Z góry zbiegł Joachim z uśmiechem od ucha do ucha:

- Jutro jadę do babci. Weźmie mnie na lody!

- Skąd wiesz?

- Podsłyszałem, jak mama rozmawiała przez komórkę.

- Czyli jednak załatwiła… - mruknął Phil pod nosem.

- Co mówisz, tato?

- Że nałożymy sobie obiadu, bo mama chyba tak szybko tej gadki nie skończy. Zawsze jak rozmawia z babcią Julią, to nie da rady krócej niż pół godziny.

 

Karin zeszła do kuchni, kiedy jej mężczyźni już kończyli jedzenie:

- Cieszę się, że sobie poradziliście. Smakuje wam?

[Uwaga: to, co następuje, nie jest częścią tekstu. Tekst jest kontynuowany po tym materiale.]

-- ==== Sys2Proof/Machine/Beacon.lean ====
section
/-! DEFINITION. Chapter 09: emitter ports, their scan, the energy governor, short checks, and ranging berths. -/

namespace Sys2Proof.Machine

/-- Port `m`. -/
def State.port (s : State) (m : Nat) : Port := Tab.get {} s.ports m

/-- Sets port `m`. -/
def State.setPort (s : State) (m : Nat) (p : Port) : State := { s with ports := Tab.put {} s.ports m p }

/-- Power domain PD_BCN (R443). -/
def beaconDomain : Nat := 22

/-- The BEACON_PLAN entry of a port (Table 9.8). -/
structure PortPlan where
  en : Bool := false
  rows : Nat := 0
  cols : Nat := 0
  eEmit : Nat := 0
  eHead : Nat := 0
  pos : Nat := 255
  pre : Nat := 0
  codes : List Nat := []
  groups : List (List Nat) := []
  deriving DecidableEq, Repr

/-- The lanes of a group: bank, then a 16-bit lane mask (Table 9.8). -/
def groupLanes (bank mask : Nat) : List Nat := ((List.range 16).filter (bit mask)).map (fun i => 16 * bank + i)

/-- Reads the entry of port `m` from a BEACON_PLAN body (R258). -/
def portPlan (b : List Byte) (m : Nat) : PortPlan :=
  let g := fun o n => bodyNat b (16 + 128 * m + o) n
  { en := g 0 1 == 1, rows := g 1 1, cols := g 2 2, eEmit := g 4 4, eHead := g 8 4, pos := g 12 1, pre := g 14 2
    codes := (List.range 16).map (fun j => g (16 + 2 * j) 2), groups := (List.range 8).map (fun r => groupLanes (g (88 + 3 * r) 1) (g (89 + 3 * r) 2)) }

/-- The entry of port `m` under the active manifest. -/
def State.portPlan (s : State) (m : Nat) : PortPlan := match s.activeBody 4 with
  | some b => Sys2Proof.Machine.portPlan b m
  | none => {}

/-- NA of the active BEACON_PLAN: the group index of air × 2^22 (R258). -/
def State.airIndex (s : State) : Nat := match s.activeBody 4 with
  | some b => bodyNat b 4 4
  | none => 0

/-- A ranging berth's parameter words (Table 9.3). -/
structure RangeParams where
  expert : Bool
  port : Nat
  hframe : Nat
  nstep : Nat
  masks : List Nat
  inten : Nat
  pw : Nat
  blank : Nat
  slot : Nat
  jbits : Nat
  kcoin : Nat
  cwin : Nat
  sel : Nat
  k : Nat
  thr : Nat
  gate : Nat
  rmax : Nat
  bgCount : Nat
  bgFirst : Nat
  minCnt : Nat
  outRecs : Nat
  tug : Nat
  cluster : Nat
  floor : Nat
  deriving DecidableEq, Repr

/-- Reads the words of Table 9.3. -/
def rangeParams (w : List Nat) : RangeParams :=
  let x := fun i => w.getD i 0
  { expert := bit (x 0) 8, port := bits (x 0) 0 3, hframe := bits (x 1) 16 16, nstep := bits (x 1) 0 4
    masks := (List.range 8).map (fun i => bits (x (2 + i / 4)) (8 * (i % 4)) 8), inten := bits (x 4) 16 9, pw := bits (x 4) 8 7
    blank := bits (x 4) 0 7, slot := bits (x 5) 16 16, jbits := bits (x 5) 12 4, kcoin := bits (x 5) 8 4, cwin := bits (x 5) 0 5
    sel := bits (x 6) 30 2, k := bits (x 6) 16 5, thr := bits (x 6) 0 16, gate := bits (x 7) 0 18, rmax := bits (x 8) 0 18
    bgCount := bits (x 9) 16 16, bgFirst := bits (x 9) 0 16, minCnt := bits (x 10) 0 16, outRecs := bits (x 11) 0 17
    tug := bits (x 12) 4 4, cluster := bits (x 12) 0 4, floor := bits (x 13) 0 8 }

/-- The rows of a mask, ascending. -/
def maskRows (m : Nat) : List Nat := (List.range 8).filter (bit m)

/-- The lanes of the rows of a step, ascending. -/
def PortPlan.stepLanes (p : PortPlan) (mask : Nat) : List Nat := ((maskRows mask).flatMap (fun r => p.groups.getD r [])).mergeSort

/-- The steps of a berth. -/
def RangeParams.steps (p : RangeParams) : List Nat := p.masks.take p.nstep

/-- Every lane of every group of the berth's steps (R250). -/
def rangeLanes (pl : PortPlan) (p : RangeParams) : List Nat := ((p.steps.flatMap pl.stepLanes).eraseDups).mergeSort

/-- NL (R248). -/
def rangeNl (pl : PortPlan) (p : RangeParams) : Nat := (p.steps.map (fun m => (pl.stepLanes m).length)).foldl max 0

/-- The derived lane timeout in ns (R248). -/
def rangeTmo (na rmax : Nat) : Nat := ceilDiv (2 * na * rmax * 1000000) (2 ^ 22 * 299792458) + 16

/-- The least row slot (R248): the timeout in CK_BCN cycles of 2.5 ns, rounded up. -/
def RangeParams.slotMin (p : RangeParams) (tmo : Nat) : Nat := p.blank + 2 ^ p.jbits - 1 + p.pw + ceilDiv (2 * tmo) 5 + 8

/-- Bytes of a ranging record (R255). -/
def rangeRecb (nl : Nat) : Nat := ceilDiv (64 + 8 * nl) 64 * 64

/-- NL of the lanes that Tug `t` dumps, given the Tug of each bank (R248, R250). -/
def tugNl (pl : PortPlan) (p : RangeParams) (tugs : List Nat) (t : Nat) : Nat :=
  (p.steps.map (fun m => ((pl.stepLanes m).filter (fun l => tugs.getD (l / 16) 0 == t)).length)).foldl max 0

/-- The cost vector of Table 9.7a, each entry rounded up, given the lanes of each Tug: lanes in banks that different Tugs serve cost the Tug that
dumps them (log entry 136). -/
def rangeCost (nl hframe cluster : Nat) (tugs : List (Nat × Nat)) : List Nat :=
  let r := rangeRecb nl
  costVec (tugs.map (fun e => (5 + e.1, ceilDiv (e.2 * 3080) hframe)) ++ [(1 + cluster, ceilDiv (nl * 30000 + 20000) hframe),
    (13, ceilDiv ((4 * 24640 * nl + r) * 10) (256 * hframe)), (14, ceilDiv (r * 10) (256 * hframe))])

/-- Condition 1 of Table 9.4. -/
def rangeFieldsOk (w : List Nat) (p : RangeParams) : Bool :=
  onlyBits (w.getD 0 0) [(16, 8), (8, 1), (0, 3)] && onlyBits (w.getD 1 0) [(16, 16), (0, 4)] && onlyBits (w.getD 4 0) [(16, 9), (8, 7), (0, 7)] &&
  onlyBits (w.getD 5 0) [(16, 16), (12, 4), (8, 4), (0, 5)] && onlyBits (w.getD 6 0) [(30, 2), (16, 5), (0, 16)] && onlyBits (w.getD 7 0) [(0, 18)] &&
  onlyBits (w.getD 8 0) [(0, 18)] && onlyBits (w.getD 10 0) [(0, 16)] && onlyBits (w.getD 11 0) [(0, 17)] && onlyBits (w.getD 12 0) [(0, 8)] &&
  onlyBits (w.getD 13 0) [(0, 8)] && decide (1 ≤ p.hframe) && decide (1 ≤ p.nstep ∧ p.nstep ≤ 8) &&
  (p.masks.take p.nstep).all (· != 0) && (p.masks.drop p.nstep).all (· == 0) && decide (1 ≤ p.inten ∧ p.inten ≤ 256) &&
  decide (1 ≤ p.pw ∧ p.pw ≤ 80) && decide (8 ≤ p.blank ∧ p.blank ≤ 80) && decide (p.jbits ≤ 8) && decide (p.kcoin ≤ 4) &&
  decide (2 ≤ p.cwin ∧ p.cwin ≤ 16) && decide (4 ≤ p.k ∧ p.k ≤ 16) && decide (1000 ≤ p.rmax ∧ p.rmax ≤ 150000) &&
  decide (1 ≤ p.bgCount ∧ p.bgCount ≤ 1024) && isPow2 p.outRecs && decide (4 ≤ p.outRecs ∧ p.outRecs ≤ 4096) &&
  decide (p.tug ≤ 7 ∨ p.tug = 15) && decide (p.cluster ≤ 3 ∨ p.cluster = 15)

/-- Two rows of a step whose groups share a lane (Table 9.4 condition 4). -/
def PortPlan.rowsClash (p : PortPlan) (mask : Nat) : Bool := (p.stepLanes mask).eraseDups.length != (p.stepLanes mask).length

/-- Lanes that a berth at work owns or will own (R223, R250). -/
def State.berthLanes (s : State) (b : Berth) : List Nat :=
  if b.kind = 3 then
    let e := s.ramanOf (bits (b.params.getD 0 0) 0 3)
    [e.asLane, e.sLane]
  else if b.kind = 4 then
    let p := rangeParams b.params
    rangeLanes (s.portPlan p.port) p
  else []

/-- The dump Tug of a bank that already serves another owner's lanes (R250). -/
def State.bankTug (s : State) (bank : Nat) : Option Nat :=
  s.willBe.findSome? (fun e => if (s.berthLanes e.2).any (fun l => l / 16 == bank) then some (s.dumpTug e.2 bank) else none)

- Jasne, że sobie poradziliśmy. Przecież tata nie jest ciapą – odparł uśmiechnięty siedmiolatek i mrugnął do taty. Od paru dni był bardzo dumny, bo nauczył się puszczać oczko. Barbara go nauczyła. Bardzo lubił z nią rozmawiać. Była bardzo wesoła i wiedziała chyba wszystko.

Phil skrzywił usta, przełknął ostatni kęs i zapytał dziwnym grobowym głosem:

- Czy to dobrze, że on tam pojedzie?

- Co? O czym ty mówisz? – zapytała Karin nakładając sobie przestudzony obiad. Była wciąż zamyślona i podekscytowana tym jutrzejszym spotkaniem.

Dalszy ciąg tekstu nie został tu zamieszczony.